• **TASK DETAILS**:
Find how many lines of the records below contain the word "significant" and write that number by itself.

• **DATASET ENTRIES**:
================================
/-- Settles O5: by the runs of the checksum stream, with CRC_CLEAR and without. -/
theorem byteSerialChecksumEqualsChecksum : Obligations.ByteSerialChecksumEqualsChecksum := by
  refine fun s bs rest => ⟨fun hs => ?_, fun hs => ?_⟩
  · rw [List.map_cons, map_encode_crcStepsRead] at hs
    exact runSteps_crcStream hs
  · rw [map_encode_crcStepsRead] at hs
    rw [← crcFold_eq_foldl]
    exact runSteps_crcStepsRead hs

/-- Settles O6: the fold over two bytes, and `crcFold_append`. -/
theorem checksumInPieces : Obligations.ChecksumInPieces := by
  refine fun table xs ys b0 b1 => ⟨?_, crcFold_append table 0x00 xs ys⟩
  rw [← checksum_singleton table b0]
  rfl

/-! ## Linear tables -/

/-- A function on bytes that maps XOR to XOR. -/
def XorLinear (f : Byte → Byte) : Prop := ∀ a b, f (a ^^^ b) = f a ^^^ f b

/-- Such a function maps 0 to 0, which is the XOR of a byte and itself. -/
theorem XorLinear.map_zero {f : Byte → Byte} (h : XorLinear f) : f 0x00 = 0x00 := by
  have hzero := h 0x00 0x00
  rwa [BitVec.xor_self, BitVec.xor_self] at hzero

section LinearTable

variable {table : Vector Byte 256}

/-- With a table that maps 0 to 0, zero bytes leave a zero accumulator. -/
theorem checksum_zeros (hzero : tableAt table 0x00 = 0x00) (n : Nat) :
    checksum table (List.replicate n 0x00) = 0x00 := by
  induction n with
  | zero => rfl
  | succ n ih =>
    have hstep : crcUpdate table 0x00 0x00 = 0x00 := hzero
    rw [checksum, List.replicate_succ, crcFold_cons, hstep]
    exact ih

/-- With a linear table the fold is linear in the accumulator and the bytes together. -/
theorem crcFold_xor (hlinear : XorLinear (tableAt table)) {xs ys : List Byte} (hlength : xs.length = ys.length)
    (a b : Byte) :
    crcFold table (a ^^^ b) (List.zipWith (· ^^^ ·) xs ys) = crcFold table a xs ^^^ crcFold table b ys := by
  induction xs generalizing ys a b with
  | nil =>
    obtain rfl := List.length_eq_zero_iff.1 hlength.symm
    rfl
  | cons x xs ih =>
    cases ys with
    | nil => cases hlength
    | cons y ys =>
      have hstep : crcUpdate table (a ^^^ b) (x ^^^ y) = crcUpdate table a x ^^^ crcUpdate table b y := by
        rw [crcUpdate, crcUpdate, crcUpdate, ← hlinear]
        congr 1
        ac_rfl
      rw [List.zipWith_cons_cons, crcFold_cons, crcFold_cons, crcFold_cons, hstep]
      exact ih (Nat.succ.inj hlength) _ _

/-- With a linear table the checksum is linear, its initial accumulator being 0. -/
theorem checksum_xor (hlinear : XorLinear (tableAt table)) {xs ys : List Byte} (hlength : xs.length = ys.length) :
    checksum table (List.zipWith (· ^^^ ·) xs ys) = checksum table xs ^^^ checksum table ys :=
  crcFold_xor hlinear hlength 0x00 0x00

end LinearTable

/-- Settles O7: CHECKSUM answers with the checksum, by `checksum_zeros` and `checksum_xor`. -/
theorem linearTableGivesLinearChecksum : Obligations.LinearTableGivesLinearChecksum := by
  refine fun s hzero hlinear => ⟨fun n => ?_, fun xs ys hlength => ?_⟩
  · have hanswer := answers_checksum s (List.replicate n 0x00)
    rwa [checksum_zeros hzero] at hanswer
  · have hanswer := answers_checksum s (List.zipWith (· ^^^ ·) xs ys)
    rwa [checksum_xor hlinear hlength] at hanswer

/-! ## Tables of a generator -/

/-- Of two shifted registers, p and q the bits that fell out: the generator is subtracted from their XOR where it is
subtracted from one of them alone. -/
theorem subtract_generator_xor (g x y : Byte) (p q : Bool) :
    (if p ^^ q then (x ^^^ y) ^^^ g else x ^^^ y)
      = (if p then x ^^^ g else x) ^^^ (if q then y ^^^ g else y) := by
  match p, q with
  | false, false => rfl
  | false, true => exact BitVec.xor_assoc x y g
  | true, false =>
    show (x ^^^ y) ^^^ g = (x ^^^ g) ^^^ y
    ac_rfl
  | true, true =>
    show x ^^^ y = (x ^^^ g) ^^^ (y ^^^ g)
    rw [show (x ^^^ g) ^^^ (y ^^^ g) = (x ^^^ y) ^^^ (g ^^^ g) by ac_rfl, BitVec.xor_self, BitVec.xor_zero]

/-- One bit step, the most significant bit first, is linear in the register. -/
theorem generatorBit_xorLinear (g : Byte) : XorLinear (generatorBit g) := by
  intro a b
  simp only [generatorBit, BitVec.msb_xor, BitVec.shiftLeft_xor_distrib]
  exact subtract_generator_xor g _ _ _ _

/-- The same with the least significant bit first. -/
theorem reflectedBit_xorLinear (g : Byte) : XorLinear (reflectedBit g) := by
  intro a b
  simp only [reflectedBit, BitVec.getLsbD_xor, BitVec.ushiftRight_xor_distrib]
  exact subtract_generator_xor g _ _ _ _

/-- Shifting a byte in, one linear bit step after another, is linear. -/
theorem generatorByte_xorLinear {shiftBit : Byte → Byte → Byte} {g : Byte} (h : XorLinear (shiftBit g)) :
    XorLinear (generatorByte shiftBit g) := by
  have hfold : ∀ ks : List Nat, XorLinear fun i => ks.foldl (fun r _ => shiftBit g r) i := by
    intro ks
    induction ks with
    | nil => exact fun a b => rfl
    | cons k ks ih =>
      intro a b
      simp only [List.foldl_cons, h a b]
      exact ih _ _
  exact hfold (List.range 8)

/-- A generator's table is linear, in either bit order. -/
theorem IsGeneratorTable.xorLinear {table : Vector Byte 256} {g : Byte} (h : IsGeneratorTable table g) :
    XorLinear (tableAt table) := by
  obtain h | h := h
  · rw [funext h]
    exact generatorByte_xorLinear (generatorBit_xorLinear g)
  · rw [funext h]
    exact generatorByte_xorLinear (reflectedBit_xorLinear g)

/-- Settles O8: a generator's table is linear, so O7 applies. -/
theorem generatorTableGivesLinearChecksum : Obligations.GeneratorTableGivesLinearChecksum := by
  intro s g hg
  obtain ⟨hzeros, hxor⟩ := linearTableGivesLinearChecksum s hg.xorLinear.map_zero hg.xorLinear
  exact ⟨hzeros, fun xs ys hlength =>
    ⟨_, _, answers_checksum s xs, answers_checksum s ys, hxor xs ys hlength⟩⟩

end Sys2Proof.Machine
end

section
/-! PROOFS. The buffers of PACK (42_bitmap_packer.md section 1): the value of a packed byte, and the default operands of a
`pack` line (30_encoding.md section 3). -/

namespace Sys2Proof.Machine

/-! ## The value of a packed byte -/

/-- A number below 2 ^ n is the sum of the powers of two its n bits stand for. -/
theorem mod_two_pow_eq_sum_bits (x n : Nat) :
    x % 2 ^ n = ((List.range n).map fun k => if x.testBit k then 2 ^ k else 0).sum := by
  induction n with
  | zero => simp [Nat.mod_one]
  | succ n ih =>
    rw [Nat.mod_pow_succ, ih, List.range_succ, List.map_append, List.sum_append]
    congr 1
    obtain h | h := Nat.mod_two_eq_zero_or_one (x / 2 ^ n) <;> simp [Nat.testBit_eq_decide_div_mod_eq, h]

/-- Settles O24: the byte's bits are its pixels (`packByte_pixel_bit`), and a byte is the sum of its bits' powers of two. -/
theorem packedByteIsTheSumOfItsPixels : Obligations.PackedByteIsTheSumOfItsPixels := by
  intro s rows w b m out hanswer r j row hr hj
  obtain ⟨hw, hrows, rfl⟩ := packImage_eq_ok (answers_pack_iff.1 hanswer)
  have hrow : row.length = 8 * b := (hrows row (List.mem_of_getElem? hr)).trans hw
  refine ⟨packByte row j, padTo_packRows_getElem? m hr hj, ?_⟩
  rw [← Nat.mod_eq_of_lt (packByte row j).isLt, mod_two_pow_eq_sum_bits]
  refine congrArg List.sum (List.map_congr_left fun k hk => ?_)
  rw [packByte_pixel_bit hrow hj (List.mem_range.1 hk), BitVec.testBit_toNat]
  simp

/-! ## Default operands -/

/-- A `pack` line without operands packs every bitmap of 384-pixel rows. -/
theorem answers_pack_default (s : State) {rows : List (List Bool)} (h : ∀ row ∈ rows, row.length = 384) :
    Answers (AsmLine.packInstr rows none none none) s 0x00 0
      (.bytes (padTo (90 * 48) (packRows 48 rows))) :=
  answers_pack_iff.2 (packImage_ok 90 rfl h)

/-- Eight set pixels are the byte 0xFF. -/
theorem packByte_replicate_true {n j : Nat} (h : 8 * j + 8 ≤ n) : packByte (List.replicate n true) j = 0xFF := by
  refine BitVec.eq_of_getLsbD_eq fun k hk => ?_
  have hpixel : 8 * j + k < n := by omega
  rw [packByte_getLsbD _ _ hk, List.getD_eq_getElem?_getD, List.getElem?_replicate_of_lt hpixel, Option.getD_some,
    show (0xFF : Byte) = BitVec.allOnes 8 from rfl, BitVec.getLsbD_allOnes, decide_eq_true hk]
================================
• **WRITTEN REPLY**:
2